**PROBLEM STATEMENT**
The listing below contains a span that opens with the line containing "discard it. -/" and closes with the line containing "if !s.bit Reg.pwmGrpCfgEn (lgBase". Return that span exactly.

==== DATA SECTION

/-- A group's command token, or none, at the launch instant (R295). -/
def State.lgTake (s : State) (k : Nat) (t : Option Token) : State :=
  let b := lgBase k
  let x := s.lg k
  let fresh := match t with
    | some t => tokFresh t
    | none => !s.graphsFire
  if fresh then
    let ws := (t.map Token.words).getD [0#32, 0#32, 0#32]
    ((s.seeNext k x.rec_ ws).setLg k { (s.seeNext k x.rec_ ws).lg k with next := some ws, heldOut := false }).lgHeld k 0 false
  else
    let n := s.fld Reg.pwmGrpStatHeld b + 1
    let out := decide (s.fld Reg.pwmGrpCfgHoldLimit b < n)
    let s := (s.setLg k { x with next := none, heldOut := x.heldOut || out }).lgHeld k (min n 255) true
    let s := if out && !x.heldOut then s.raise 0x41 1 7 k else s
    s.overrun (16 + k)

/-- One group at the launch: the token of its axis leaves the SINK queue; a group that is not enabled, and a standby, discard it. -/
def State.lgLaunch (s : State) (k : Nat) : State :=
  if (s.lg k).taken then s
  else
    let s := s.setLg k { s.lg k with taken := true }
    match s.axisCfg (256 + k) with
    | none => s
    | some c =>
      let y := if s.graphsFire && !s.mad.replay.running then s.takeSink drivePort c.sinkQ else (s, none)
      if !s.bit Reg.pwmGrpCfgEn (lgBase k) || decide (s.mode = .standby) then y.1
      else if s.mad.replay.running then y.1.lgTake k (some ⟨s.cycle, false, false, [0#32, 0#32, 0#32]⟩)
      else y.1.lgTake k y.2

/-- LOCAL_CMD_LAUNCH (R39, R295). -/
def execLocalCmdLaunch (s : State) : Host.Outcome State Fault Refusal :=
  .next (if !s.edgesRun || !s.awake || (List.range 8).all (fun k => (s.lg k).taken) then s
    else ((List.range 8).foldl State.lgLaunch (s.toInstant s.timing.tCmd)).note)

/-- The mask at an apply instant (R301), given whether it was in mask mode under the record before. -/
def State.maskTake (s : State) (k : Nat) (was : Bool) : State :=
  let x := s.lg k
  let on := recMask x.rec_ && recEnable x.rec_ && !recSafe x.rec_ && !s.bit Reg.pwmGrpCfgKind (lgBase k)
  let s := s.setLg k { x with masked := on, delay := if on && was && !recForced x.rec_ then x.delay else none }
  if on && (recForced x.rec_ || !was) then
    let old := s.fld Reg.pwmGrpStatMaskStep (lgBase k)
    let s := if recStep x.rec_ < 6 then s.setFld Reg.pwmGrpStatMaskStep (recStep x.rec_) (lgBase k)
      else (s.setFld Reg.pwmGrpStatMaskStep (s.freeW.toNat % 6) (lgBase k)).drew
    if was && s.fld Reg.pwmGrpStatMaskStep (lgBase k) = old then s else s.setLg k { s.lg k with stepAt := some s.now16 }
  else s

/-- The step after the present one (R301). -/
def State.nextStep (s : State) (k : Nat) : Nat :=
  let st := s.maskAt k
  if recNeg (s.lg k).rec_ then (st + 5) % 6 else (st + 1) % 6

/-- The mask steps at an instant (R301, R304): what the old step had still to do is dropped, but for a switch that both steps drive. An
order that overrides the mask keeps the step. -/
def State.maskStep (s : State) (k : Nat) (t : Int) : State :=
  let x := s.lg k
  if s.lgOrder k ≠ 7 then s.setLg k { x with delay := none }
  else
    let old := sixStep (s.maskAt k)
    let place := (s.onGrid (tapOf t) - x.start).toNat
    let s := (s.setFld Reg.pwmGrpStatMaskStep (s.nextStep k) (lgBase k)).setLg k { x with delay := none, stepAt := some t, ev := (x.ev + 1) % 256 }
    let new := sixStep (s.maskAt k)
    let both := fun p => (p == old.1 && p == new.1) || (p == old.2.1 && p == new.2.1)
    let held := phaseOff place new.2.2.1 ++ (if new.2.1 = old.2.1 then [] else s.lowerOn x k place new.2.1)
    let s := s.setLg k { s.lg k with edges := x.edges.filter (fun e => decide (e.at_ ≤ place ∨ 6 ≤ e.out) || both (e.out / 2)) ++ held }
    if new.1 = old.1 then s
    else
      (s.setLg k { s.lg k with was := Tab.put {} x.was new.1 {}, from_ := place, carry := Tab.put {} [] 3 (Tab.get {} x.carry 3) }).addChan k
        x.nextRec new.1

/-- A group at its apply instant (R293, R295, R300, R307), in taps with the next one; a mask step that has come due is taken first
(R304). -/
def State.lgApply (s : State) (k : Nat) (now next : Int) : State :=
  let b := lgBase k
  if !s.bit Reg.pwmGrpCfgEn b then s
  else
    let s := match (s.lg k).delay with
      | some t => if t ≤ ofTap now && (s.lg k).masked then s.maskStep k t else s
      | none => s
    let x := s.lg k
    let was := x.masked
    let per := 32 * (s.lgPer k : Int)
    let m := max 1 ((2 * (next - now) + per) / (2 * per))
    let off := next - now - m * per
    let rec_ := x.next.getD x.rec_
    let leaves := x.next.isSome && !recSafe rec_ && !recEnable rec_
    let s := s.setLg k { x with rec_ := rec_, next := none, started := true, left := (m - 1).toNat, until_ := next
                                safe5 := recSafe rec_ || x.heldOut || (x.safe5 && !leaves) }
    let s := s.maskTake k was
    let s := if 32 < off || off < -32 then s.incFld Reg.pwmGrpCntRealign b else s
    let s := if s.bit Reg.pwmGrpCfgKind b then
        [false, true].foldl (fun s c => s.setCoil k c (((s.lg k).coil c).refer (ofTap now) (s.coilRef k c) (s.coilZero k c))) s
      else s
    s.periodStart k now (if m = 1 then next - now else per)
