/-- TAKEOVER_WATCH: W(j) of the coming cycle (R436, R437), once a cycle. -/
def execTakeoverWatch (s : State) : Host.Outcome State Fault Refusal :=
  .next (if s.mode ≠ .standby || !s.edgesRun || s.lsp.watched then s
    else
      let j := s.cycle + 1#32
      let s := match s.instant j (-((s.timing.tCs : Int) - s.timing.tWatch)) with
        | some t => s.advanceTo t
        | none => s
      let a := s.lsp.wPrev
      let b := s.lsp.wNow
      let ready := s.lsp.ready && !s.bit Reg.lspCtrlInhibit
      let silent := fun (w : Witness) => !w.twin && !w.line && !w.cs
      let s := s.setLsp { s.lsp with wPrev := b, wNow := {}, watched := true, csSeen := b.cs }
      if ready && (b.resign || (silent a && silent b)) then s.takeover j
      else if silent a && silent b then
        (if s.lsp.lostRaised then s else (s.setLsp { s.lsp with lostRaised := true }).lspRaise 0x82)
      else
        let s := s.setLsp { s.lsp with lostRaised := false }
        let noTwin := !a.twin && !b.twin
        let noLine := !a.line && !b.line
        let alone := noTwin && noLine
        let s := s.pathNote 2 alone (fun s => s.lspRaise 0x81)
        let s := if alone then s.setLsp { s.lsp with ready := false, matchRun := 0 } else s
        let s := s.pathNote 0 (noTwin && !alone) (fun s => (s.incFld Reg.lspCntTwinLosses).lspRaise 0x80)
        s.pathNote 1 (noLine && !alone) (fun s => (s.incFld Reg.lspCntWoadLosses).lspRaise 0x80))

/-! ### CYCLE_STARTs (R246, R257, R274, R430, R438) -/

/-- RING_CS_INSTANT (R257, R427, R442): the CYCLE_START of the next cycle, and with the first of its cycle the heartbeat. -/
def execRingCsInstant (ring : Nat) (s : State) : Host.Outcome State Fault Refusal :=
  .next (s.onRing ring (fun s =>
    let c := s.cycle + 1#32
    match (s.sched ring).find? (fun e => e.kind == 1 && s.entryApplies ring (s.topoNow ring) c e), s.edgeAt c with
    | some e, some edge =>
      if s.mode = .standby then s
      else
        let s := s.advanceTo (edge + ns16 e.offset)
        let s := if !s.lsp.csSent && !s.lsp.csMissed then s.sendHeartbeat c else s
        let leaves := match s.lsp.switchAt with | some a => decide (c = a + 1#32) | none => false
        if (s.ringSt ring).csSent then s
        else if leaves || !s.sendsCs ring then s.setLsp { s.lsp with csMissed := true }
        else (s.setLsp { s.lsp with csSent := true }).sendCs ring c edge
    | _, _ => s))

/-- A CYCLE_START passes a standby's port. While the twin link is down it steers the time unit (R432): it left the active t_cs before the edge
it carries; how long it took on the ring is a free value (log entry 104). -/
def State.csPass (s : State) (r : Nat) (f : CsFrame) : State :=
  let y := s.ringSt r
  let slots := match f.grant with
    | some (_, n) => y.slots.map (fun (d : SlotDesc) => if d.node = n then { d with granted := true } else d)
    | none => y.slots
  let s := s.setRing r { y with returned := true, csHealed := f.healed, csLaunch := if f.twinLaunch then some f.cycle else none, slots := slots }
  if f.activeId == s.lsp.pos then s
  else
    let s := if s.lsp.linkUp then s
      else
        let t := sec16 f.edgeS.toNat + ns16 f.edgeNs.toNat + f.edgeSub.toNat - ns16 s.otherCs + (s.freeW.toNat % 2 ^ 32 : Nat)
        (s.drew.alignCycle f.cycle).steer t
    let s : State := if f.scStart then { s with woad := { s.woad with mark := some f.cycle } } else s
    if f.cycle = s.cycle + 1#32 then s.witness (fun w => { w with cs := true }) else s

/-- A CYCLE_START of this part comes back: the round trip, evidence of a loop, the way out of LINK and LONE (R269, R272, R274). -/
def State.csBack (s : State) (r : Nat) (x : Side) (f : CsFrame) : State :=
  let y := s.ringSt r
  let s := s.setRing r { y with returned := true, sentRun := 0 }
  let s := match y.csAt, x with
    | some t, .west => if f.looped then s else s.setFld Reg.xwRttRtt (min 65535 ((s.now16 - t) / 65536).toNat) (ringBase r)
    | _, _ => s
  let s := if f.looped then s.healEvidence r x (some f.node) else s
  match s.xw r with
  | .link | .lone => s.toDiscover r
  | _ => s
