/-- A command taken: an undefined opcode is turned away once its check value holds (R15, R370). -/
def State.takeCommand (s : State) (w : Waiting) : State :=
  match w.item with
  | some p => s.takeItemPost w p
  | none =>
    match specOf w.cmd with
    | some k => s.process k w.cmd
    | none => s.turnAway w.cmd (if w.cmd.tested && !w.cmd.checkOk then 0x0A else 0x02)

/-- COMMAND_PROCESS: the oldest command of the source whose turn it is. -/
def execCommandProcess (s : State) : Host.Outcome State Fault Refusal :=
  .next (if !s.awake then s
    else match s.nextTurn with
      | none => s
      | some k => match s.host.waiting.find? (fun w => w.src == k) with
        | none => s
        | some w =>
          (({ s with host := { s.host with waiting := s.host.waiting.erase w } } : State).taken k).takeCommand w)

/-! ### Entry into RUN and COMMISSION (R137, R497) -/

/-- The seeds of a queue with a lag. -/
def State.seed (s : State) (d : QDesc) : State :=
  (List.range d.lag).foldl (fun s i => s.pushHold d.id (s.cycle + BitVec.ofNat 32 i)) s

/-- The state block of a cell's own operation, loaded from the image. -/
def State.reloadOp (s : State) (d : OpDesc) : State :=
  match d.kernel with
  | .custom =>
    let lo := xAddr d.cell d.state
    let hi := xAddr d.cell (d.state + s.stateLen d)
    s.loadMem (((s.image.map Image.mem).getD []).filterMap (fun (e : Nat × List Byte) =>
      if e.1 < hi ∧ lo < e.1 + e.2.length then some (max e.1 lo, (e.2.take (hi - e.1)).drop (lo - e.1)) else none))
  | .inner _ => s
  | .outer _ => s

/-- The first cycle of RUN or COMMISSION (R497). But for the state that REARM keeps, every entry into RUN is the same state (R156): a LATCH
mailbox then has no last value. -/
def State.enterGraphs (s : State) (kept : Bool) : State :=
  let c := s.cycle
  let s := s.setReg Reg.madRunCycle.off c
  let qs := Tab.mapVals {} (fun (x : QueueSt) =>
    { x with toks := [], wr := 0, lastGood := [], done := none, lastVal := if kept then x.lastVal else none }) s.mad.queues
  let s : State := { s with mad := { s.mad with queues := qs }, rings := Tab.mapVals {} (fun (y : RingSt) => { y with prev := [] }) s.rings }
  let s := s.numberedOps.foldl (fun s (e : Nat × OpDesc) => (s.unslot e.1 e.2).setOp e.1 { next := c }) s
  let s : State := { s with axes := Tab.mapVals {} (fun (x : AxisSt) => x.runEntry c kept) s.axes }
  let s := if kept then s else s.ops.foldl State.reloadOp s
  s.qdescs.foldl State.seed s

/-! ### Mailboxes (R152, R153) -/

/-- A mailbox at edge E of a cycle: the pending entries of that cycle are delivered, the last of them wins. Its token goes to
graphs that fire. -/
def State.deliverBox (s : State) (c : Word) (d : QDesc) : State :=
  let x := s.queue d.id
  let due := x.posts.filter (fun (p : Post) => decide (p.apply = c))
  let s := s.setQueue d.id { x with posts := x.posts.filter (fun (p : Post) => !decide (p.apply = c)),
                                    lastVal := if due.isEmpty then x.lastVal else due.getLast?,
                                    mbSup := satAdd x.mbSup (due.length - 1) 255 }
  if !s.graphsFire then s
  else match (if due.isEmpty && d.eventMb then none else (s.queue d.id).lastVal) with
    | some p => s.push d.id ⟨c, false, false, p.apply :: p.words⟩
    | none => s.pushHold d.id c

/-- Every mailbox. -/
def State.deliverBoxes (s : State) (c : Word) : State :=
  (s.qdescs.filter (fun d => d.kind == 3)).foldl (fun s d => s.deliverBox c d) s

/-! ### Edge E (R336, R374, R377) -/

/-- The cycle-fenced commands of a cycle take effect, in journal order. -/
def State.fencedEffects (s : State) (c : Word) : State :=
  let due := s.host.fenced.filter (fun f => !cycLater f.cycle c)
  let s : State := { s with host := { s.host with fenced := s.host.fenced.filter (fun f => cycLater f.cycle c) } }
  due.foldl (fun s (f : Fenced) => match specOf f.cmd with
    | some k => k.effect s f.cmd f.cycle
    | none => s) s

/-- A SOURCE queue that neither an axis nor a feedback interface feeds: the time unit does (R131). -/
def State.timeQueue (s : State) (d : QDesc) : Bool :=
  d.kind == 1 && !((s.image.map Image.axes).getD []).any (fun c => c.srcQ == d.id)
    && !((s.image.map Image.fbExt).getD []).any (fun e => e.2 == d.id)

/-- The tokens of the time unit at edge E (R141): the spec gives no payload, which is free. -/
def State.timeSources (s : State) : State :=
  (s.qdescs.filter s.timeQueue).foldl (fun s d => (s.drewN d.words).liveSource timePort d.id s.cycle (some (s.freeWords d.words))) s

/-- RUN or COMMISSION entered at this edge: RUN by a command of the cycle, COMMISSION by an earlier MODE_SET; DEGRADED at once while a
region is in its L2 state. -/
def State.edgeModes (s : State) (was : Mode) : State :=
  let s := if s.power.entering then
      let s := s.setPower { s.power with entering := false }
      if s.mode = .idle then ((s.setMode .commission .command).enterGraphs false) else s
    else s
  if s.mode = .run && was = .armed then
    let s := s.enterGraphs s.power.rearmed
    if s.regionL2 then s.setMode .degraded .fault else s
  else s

========

**SOLUTION TO THE PROBLEM**
/-- One group at the launch: the token of its axis leaves the SINK queue; a group that is not enabled, and a standby, discard it. -/
def State.lgLaunch (s : State) (k : Nat) : State :=
  if (s.lg k).taken then s
  else
    let s := s.setLg k { s.lg k with taken := true }
    match s.axisCfg (256 + k) with
    | none => s
    | some c =>
      let y := if s.graphsFire && !s.mad.replay.running then s.takeSink drivePort c.sinkQ else (s, none)
      if !s.bit Reg.pwmGrpCfgEn (lgBase k) || decide (s.mode = .standby) then y.1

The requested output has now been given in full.